Background information
- Born: 4 November 1925 Stockholm, Sweden
- Died: 5 March 2018 (aged 92)
- Genres: Opera
- Occupation: Singer
- Years active: 1948–2015

= Kjerstin Dellert =

Swedish opera singer

Kjerstin Dellert (4 November 1925 – 5 March 2018) was a Swedish opera singer and theater manager.

==Life==
===Early life===
Born in Stockholm, Dellert made her opera debut at Stora teatern (the old Gothenburg Opera stage) in Gothenburg in the 1950s.

===Vocalist career===
Her career as a vocalist had begun when she won an Arthur Godfrey's Talent Scouts contest in 1948 with Someone to Watch Over Me.

From the mid-1950s to the 1970s she worked primarily at the Royal Swedish Opera in Stockholm in a variety of opera roles, including Floria in Puccini's Tosca and Harry Martinson/Erik Lindegren/Karl-Birger Blomdahl's opera Aniara in 1959.

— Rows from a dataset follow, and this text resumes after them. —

/-! ### Work on clusters (R399) -/

/-- Steps 3 to 5 of R399 on a cluster: the row engine aborts, the Stash is released, the mover drops its tiles and its moves are
cancelled, the SIC clears. -/
def clearCluster (s : State) (c : Nat) : State :=
  let s := stashRelease (rowAbort s c) c 0
  let mine := s.mem.moves.filter (fun m => match m.by_ with | .mover k _ => decide (k = c) | _ => false)
  let s := mine.foldl cancelMove s
  let s := s.setMover c { s.mover c with reqs := [] }
  s.setSic c { s.sic c with soft := [], active := [] }

/-- Step 2 of R399 on a core: HALTED contexts are RESET, the stream contexts of every context become IDLE, flags take 0. -/
def killCore (s : State) (id : CoreId) : State :=
  let s := allCtx.foldl (fun s x =>
    if ((s.core id).ctx x).mode == .halted then ctxReset s id x else s.modCore id (fun c => resetScs c x)) s
  s.modCore id (fun c => { c with flags := [] })

/-- PART.DRAIN_LIMIT as it acts. -/
def drainLimit (s : State) : Nat := max (s.regN partPg 0x120) 1024

/-- A write of PART.KILL (R399); false when it is ignored, for a partition being reset or during another kill. -/
def killWrite (s : State) (v : Nat) : State × Bool :=
  let p := field v 5 4
  let j := field v 3 0
  if !bitAt v 31 then (s, true)
  else if s.cont.kill.isSome || (SMap.get s.cont.resets p).isSome || s.cont.warm.isSome then (s.raise partPg 5, false)
  else (haltClusters { s with cont.kill := some (p, j, s.tick) } (s.jobClusters p j), true)

/-- Firmware makes its next kill, if it has one left (R426, R445). -/
def nextKill (s : State) : State :=
  match s.cont.kills with
  | [] => s
  | (p, j) :: rest => haltClusters { s with cont.kill := some (p, j, s.tick), cont.kills := rest } (s.jobClusters p j)

/-- Firmware kills every job (R426, R445), one after another. -/
def killAll (s : State) : State :=
  let jobs := (List.range 40).map (fun c => (s.clusterPart c, s.clusterJob c))
  let s : State := haltClusters { s with cont.kills := if s.cont.warm.isSome then [] else jobs.eraseDups } (List.range 40)
  if s.cont.kill.isSome then s else nextKill s

/-- KILL_DONE: the contexts of the killed job have halted, its cores and clusters are cleared, and it is quiet (R399). -/
def killDone (s : State) : State :=
  match s.cont.kill with
  | none => s
  | some (p, j, _) =>
    let cs := s.jobClusters p j
    let ids := coresOf cs
    if !allStopped s ids then s
    else
      let t := cs.foldl clearCluster (ids.foldl killCore s)
      if !t.quiet cs then s
      else nextKill ((({ t with cont.kill := none } : State).raise partPg 1).bump partPg 2)

/-! ### Partition resets (R400-R405) -/

/-- A partition with no cluster is UNUSED (R400). -/
def State.unused (s : State) (p : Nat) : Bool := (s.partClusters p).isEmpty

/-- PART.STATUS as it reads. CLEAR is within one step, so CLEARING is never seen. -/
def partStatus (s : State) : Nat :=
  (List.range 4).foldl (fun a p =>
    a + 4 ^ p * (if (SMap.get s.cont.resets p).isSome || (s.cont.warm.isSome && !s.unused p) then 2
                 else if s.unused p then 0 else 1)) 0

/-- FENCE of a partition: its epoch rises and its cores halt (R404). -/
def fence (s : State) (p : Nat) : State :=
  haltClusters (s.setRegN partPg (0x100 + 4 * p) (wrapSucc 16 (s.epochOf p))) (s.partClusters p)

/-- End the Periscope session, if one is open (R430). -/
def endSession (s : State) : State := { s with sec.session := none }

/-- Put TAL.STAGE. -/
def State.enterStage (s : State) (n : Nat) : State := s.setField talPage 0x014 0 4 n
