-- ==== Sys2Proof/Machine/Secure.lean ====
section
/-! DEFINITION. Boot, identity, management requests, attestation, the security monitor, the service edge, the service port and
Periscope (R414-R432). -/

namespace Sys2Proof.Machine

/-! ### Boot and identity (R415-R417) -/

/-- Bytes of a signature (R414). -/
abbrev sigLen : Nat := 29792

/-- `n` bytes of a number from byte `a` up. -/
def sub (v a n : Nat) : Nat := v / 2 ^ (8 * a) % 2 ^ (8 * n)

/-- SVN of an image: header byte 6 (R415). -/
def Image.svn (i : Image) : Nat := sub i.data 6 1

/-- Bytes of an image's header and body (R415). -/
def Image.bodyEnd (i : Image) : Nat := 256 + sub i.data 8 4

/-- The SVN floor as it acts: 255 when its tag fails (R416). -/
def State.svnFloor (s : State) : Nat :=
  if s.flash.floorTag = Config.floorMac s.sec.wrapKey s.flash.floor then s.flash.floor else 255

/-- Does the root key in flash hash to the ROM's hash (R415)? -/
def rootOk (s : State) : Bool := Config.shake256 64 s.flash.rootKey == Config.rootHash

/-- Are an image's signatures good: the vendor's, and the owner's endorsement while one is enrolled (R415)? -/
def signedOk (s : State) (i : Image) : Bool :=
  let n := i.bodyEnd
  let body := sub i.data 0 n
  sub i.data 0 4 == 0x4C4D5A47 && decide (n + sigLen ≤ i.len) && rootOk s &&
    Config.slhVerify s.flash.rootKey 0 n body (sub i.data n sigLen) &&
    match s.flash.owner with
    | none => true
    | some h =>
      let key := sub i.data (n + sigLen) 64
      decide (n + sigLen + 64 + sigLen ≤ i.len) && Config.shake256 64 key == h &&
        Config.slhVerify key 1 n body (sub i.data (n + sigLen + 64) sigLen)

/-- Does an image pass the four checks of R415? -/
def imageOk (s : State) (i : Image) : Bool := signedOk s i && decide (s.svnFloor ≤ i.svn)

/-- The image of a slot: 0 A, 1 B. -/
def Flash.image (f : Flash) (slot : Nat) : Option Image := if slot = 0 then f.slotA else f.slotB

/-- "GNZ-WRAP" (R417). -/
abbrev wrapTag : Nat := 0x504152572D5A4E47

/-- IDENTITY_DERIVE: identity at power-up from the SRAM response (R417). A failure with the blob present is an alarm. -/
def deriveIdentity (s : State) (sram : Nat) : State :=
  let s : State := { s with sec.derived := true, sec.identity := none, sec.wrapKey := 0 }
  let failed (s : State) : State := if s.flash.blob.isSome then raiseAlarm s 8 1 else s
  match Config.fuzzyExtract sram s.flash.helper with
  | none => failed s
  | some r =>
    let k := Config.shake256 40 (wrapTag + 2 ^ 64 * (r % 2 ^ 256)) % 2 ^ 256
    let s : State := { s with sec.wrapKey := k }
    match s.flash.blob with
    | none => s
    | some b =>
      match Config.openBlob k b with
      | none => failed s
      | some sk => { s with sec.identity := some sk }

/-- Run an image (R415). -/
def runImage (s : State) (slot : Nat) (i : Image) : State :=
  { s with sec.running := some i, sec.slot := slot, sec.verified := true
           sec.fwVer := if s.stage347 < stMgmt then s.sec.fwVer else i.version }

/-- RECOVERY: no stage is entered and every link stays down (R416). -/
def enterRecovery (s : State) : State :=
  let s := (List.range 18).foldl (fun s i => linkChange s i false) s
  let s : State := { s with sec.recovery := true, sec.running := none }
  s.enterStage stLink

/-- A boot is counted in SEC.BOOTS, which sticks at all ones with one COUNTER_SAT entry (R386, R431). -/
def countBoot (s : State) : State :=
  let n := s.flash.boots
  if n = 2 ^ 32 - 1 then s
  else
    let s : State := { s with flash.boots := n + 1 }
    if n + 1 = 2 ^ 32 - 1 then s.logWord secPage (0x65000000 + 0x114) else s

/-- BOOT_VERIFY: the boot ROM verifies the preferred image and falls back if it fails; at power-up identity is derived first
(R415-R417). -/
def bootVerify (s : State) (sram : Nat) : State :=
  if s.sec.verified || s.sec.recovery || s.power.off || s.power.dark then s
  else
    let s := if s.sec.derived then s else deriveIdentity s sram
    let s := countBoot s
    let slot := s.flash.preferred
    let good (n : Nat) : Option Image := (s.flash.image n).filter (imageOk s)
    match good slot with
    | some i => runImage { s with sec.fallback := false } slot i
    | none =>
      let s : State := (raiseAlarm { s with sec.fallback := true } 7 1).raise secPage 3
      match good (1 - slot) with
      | some i => runImage s (1 - slot) i
      | none => enterRecovery s

/-! ### Alarms (R421-R423) -/

/-- Class of an alarm source that the monitor watches directly (R421). -/
def sourceClass (source : Nat) : Nat := if source = 1 then 3 else 2

/-- The alarm of the highest class, the first among equals. -/
def worstAlarm : List (Nat × Nat × Nat) → Option (Nat × Nat × Nat)
  | [] => none
  | a :: r =>
    match worstAlarm r with
    | none => some a
    | some b => if a.2.1 < b.2.1 then some b else some a

/-- What an alarm that acts does by its class (R422). -/
def alarmActs (s : State) (cls : Nat) : State :=
  if cls < 2 then s
  else
    let s : State := zeroiseSaks (endSession { s with sec.held := true })
    let s : State := if cls = 3 then { s with flash.blob := none, flash.owner := none, sec.identity := none } else s
    if s.power.off || s.power.dark then s else startWarm s cls

/-- Alarms of one tick: each is counted, the highest class is recorded and acts, during a warm reset from an earlier alarm only if
its class is higher (R422). -/
def takeAlarms (s : State) (as_ : List (Nat × Nat × Nat)) : State :=
  let s := as_.foldl (fun s a => (s.bump secPage (a.2.1 - 1)).raise secPage (a.2.1 - 1)) s
  match worstAlarm as_ with
  | none => s
  | some (source, cls, tick) =>
    let first := s.isFirst secPage 0x104
    let s := s.record secPage 0x104 (cls * 2 ^ 28 + source * 2 ^ 24)
    let s := if first then (s.setRegN secPage 0x108 (tick % 2 ^ 32)).setRegN secPage 0x10C (tick / 2 ^ 32 % 2 ^ 32) else s
    let s : State := { s with sec.lastAlarm := (cls, source) }
    if s.cont.warm.isSome ∧ 0 < s.cont.warmClass ∧ cls ≤ s.cont.warmClass then s else alarmActs s cls

/-- ALARM: the security monitor takes the alarms of one tick: those that this block has raised, and violations 1 to 4 of R421 that
it sees now. -/
def alarm (s : State) (sources : List Nat) : State :=
  if s.power.dark then s
  else
    let seen := (sources.filter (fun n => decide (1 ≤ n))).map (fun n => (n, sourceClass n, s.tick))
    match s.sec.alarms with
    | [] => takeAlarms s seen
    | a :: _ =>
      let now := s.sec.alarms.filter (fun b => decide (b.2.2 = a.2.2))
      let s : State := { s with sec.alarms := s.sec.alarms.filter (fun b => decide (b.2.2 ≠ a.2.2)) }
      if a.2.2 = s.tick then takeAlarms s (now ++ seen) else takeAlarms (takeAlarms s now) seen

/-! ### Management requests (R418, R419) -/

/-- A header of R418 with data. -/
def mgtData (op status chunk last data : Nat) : Nat :=
  op + status * 2 ^ 8 + chunk * 2 ^ 16 + last * 2 ^ 32 + data * 2 ^ 64

/-- Send one chunk of an answer, on a Talel context or on the service port. -/
def sendChunk (s : State) (dst : Option Nat) (tag op status chunk last len data : Nat) : State :=
  match dst with
  | some n => respond s n { cls := 7, tag := tag } (8 + len) (mgtData op status chunk last data)
  | none => { s with sec.sent := ⟨op + status * 2 ^ 8, chunk, last, len, data⟩ :: s.sec.sent }

/-- Answer an operation with an outcome and data, in chunks of 8,192 bytes (R418, R420). -/
def sendAnswer (s : State) (dst : Option Nat) (tag op status len data : Nat) : State :=
  let n := max 1 ((len + 8191) / 8192)
  (List.range n).foldl (fun s k =>
    let l := min 8192 (len - 8192 * k)
    sendChunk s dst tag op status k (n - 1) l (sub data (8192 * k) l)) s

/-- Outcome codes of R419. -/
abbrev mgtOk : Nat := 0
/-- BAD_OP. -/
abbrev mgtBadOp : Nat := 1
/-- NOT_ADMIN. -/
abbrev mgtNotAdmin : Nat := 2
/-- BAD_SIGNATURE. -/
abbrev mgtBadSig : Nat := 3
/-- STATE. -/
abbrev mgtState : Nat := 4
/-- ROLLBACK. -/
abbrev mgtRollback : Nat := 5
/-- UNPROVISIONED. -/
abbrev mgtUnprov : Nat := 6
/-- BUSY. -/
abbrev mgtBusy : Nat := 7

/-- A chunk reaches the operation it belongs to (R418): a first chunk opens one, the next one in order is gathered, and any other
ends the operation with BAD_OP. -/
def gatherChunk (old : Option MgtOp) (ctx : Option Nat) (tag op chunk last len data : Nat) : Option MgtOp :=
  match old with
  | none => if chunk = 0 then some ⟨ctx, tag, op, 1, last, data, len, decide (last = 0)⟩ else none
  | some k =>
    if chunk = k.chunks ∧ last = k.last ∧ op = k.op then
      some { k with chunks := k.chunks + 1, data := k.data + data * 2 ^ (8 * k.len), len := k.len + len, complete := decide (chunk = last) }
    else none

/-- MGT_CHUNK: the chunk at the head of a context is gathered until its operation is complete; the module runs one operation at a
time (R418). An operation whose context is no longer OPEN is dropped. -/
def mgtChunk (s : State) (n : Nat) : State :=
  match s.popReady n (fun m => m.cls == 7) with
  | none => s
  | some (m, s) =>
    let op := sub m.data 0 1
    let len := m.len - 8
    let bad := decide (m.len < 8) || decide (8200 < len) || sub m.data 1 1 != 0 || sub m.data 6 2 != 0 || op == 0 || decide (12 < op)
    let say (s : State) (st : Nat) : State := sendAnswer s (some n) m.tag op st 0 0
    let cur := s.sec.mgt.filter (fun k => match k.ctx with | some c => (s.tctx c).st == 1 | none => false)
    let other := match cur with | some k => k.complete || k.ctx != some n || k.tag != m.tag | none => false
    if other then say s mgtBusy
    else if bad then say { s with sec.mgt := none } mgtBadOp
    else
      match gatherChunk cur (some n) m.tag op (sub m.data 2 2) (sub m.data 4 2) len (sub m.data 8 len) with
      | some k => { s with sec.mgt := some k }
      | none => say { s with sec.mgt := none } mgtBadOp

/-- The complete management operation of a code, taken. -/
def takeMgt (s : State) (op : Nat) : Option (MgtOp × State) :=
  match s.sec.mgt with
  | some k => if k.complete && k.op == op then some (k, { s with sec.mgt := none }) else none
  | none => none

/-- Answer a management operation without data. -/
def MgtOp.answer (k : MgtOp) (s : State) (status : Nat) : State := sendAnswer s k.ctx k.tag k.op status 0 0

/-- Partition of an operation's context. -/
def MgtOp.part (k : MgtOp) (s : State) : Nat := match k.ctx with | some c => (s.tctx c).part | none => 0

/-- Is an operation's context of the admin partition (R419)? -/
def MgtOp.isAdmin (k : MgtOp) (s : State) : Bool := k.part s == s.flash.admin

Dellert was also the initiator and producer of a few gala shows for particular celebrations, such as the show financed by Sweden's Parliament and given in 1976 at the Stockholm Opera for the wedding of King Carl Gustaf and Queen Silvia (where ABBA first performed Dancing Queen and she performed O, min Carl Gustaf) and a review at Södra teatern for her own 50th birthday in 1975. At the latter, she summarized with a Swedish version of My Way, describing her own life till then with lyrics by Lars Jacob; the words were updated by him so that Dellert could use it for her last recording in 2015 for her 90th birthday, produced by Emil Eikner.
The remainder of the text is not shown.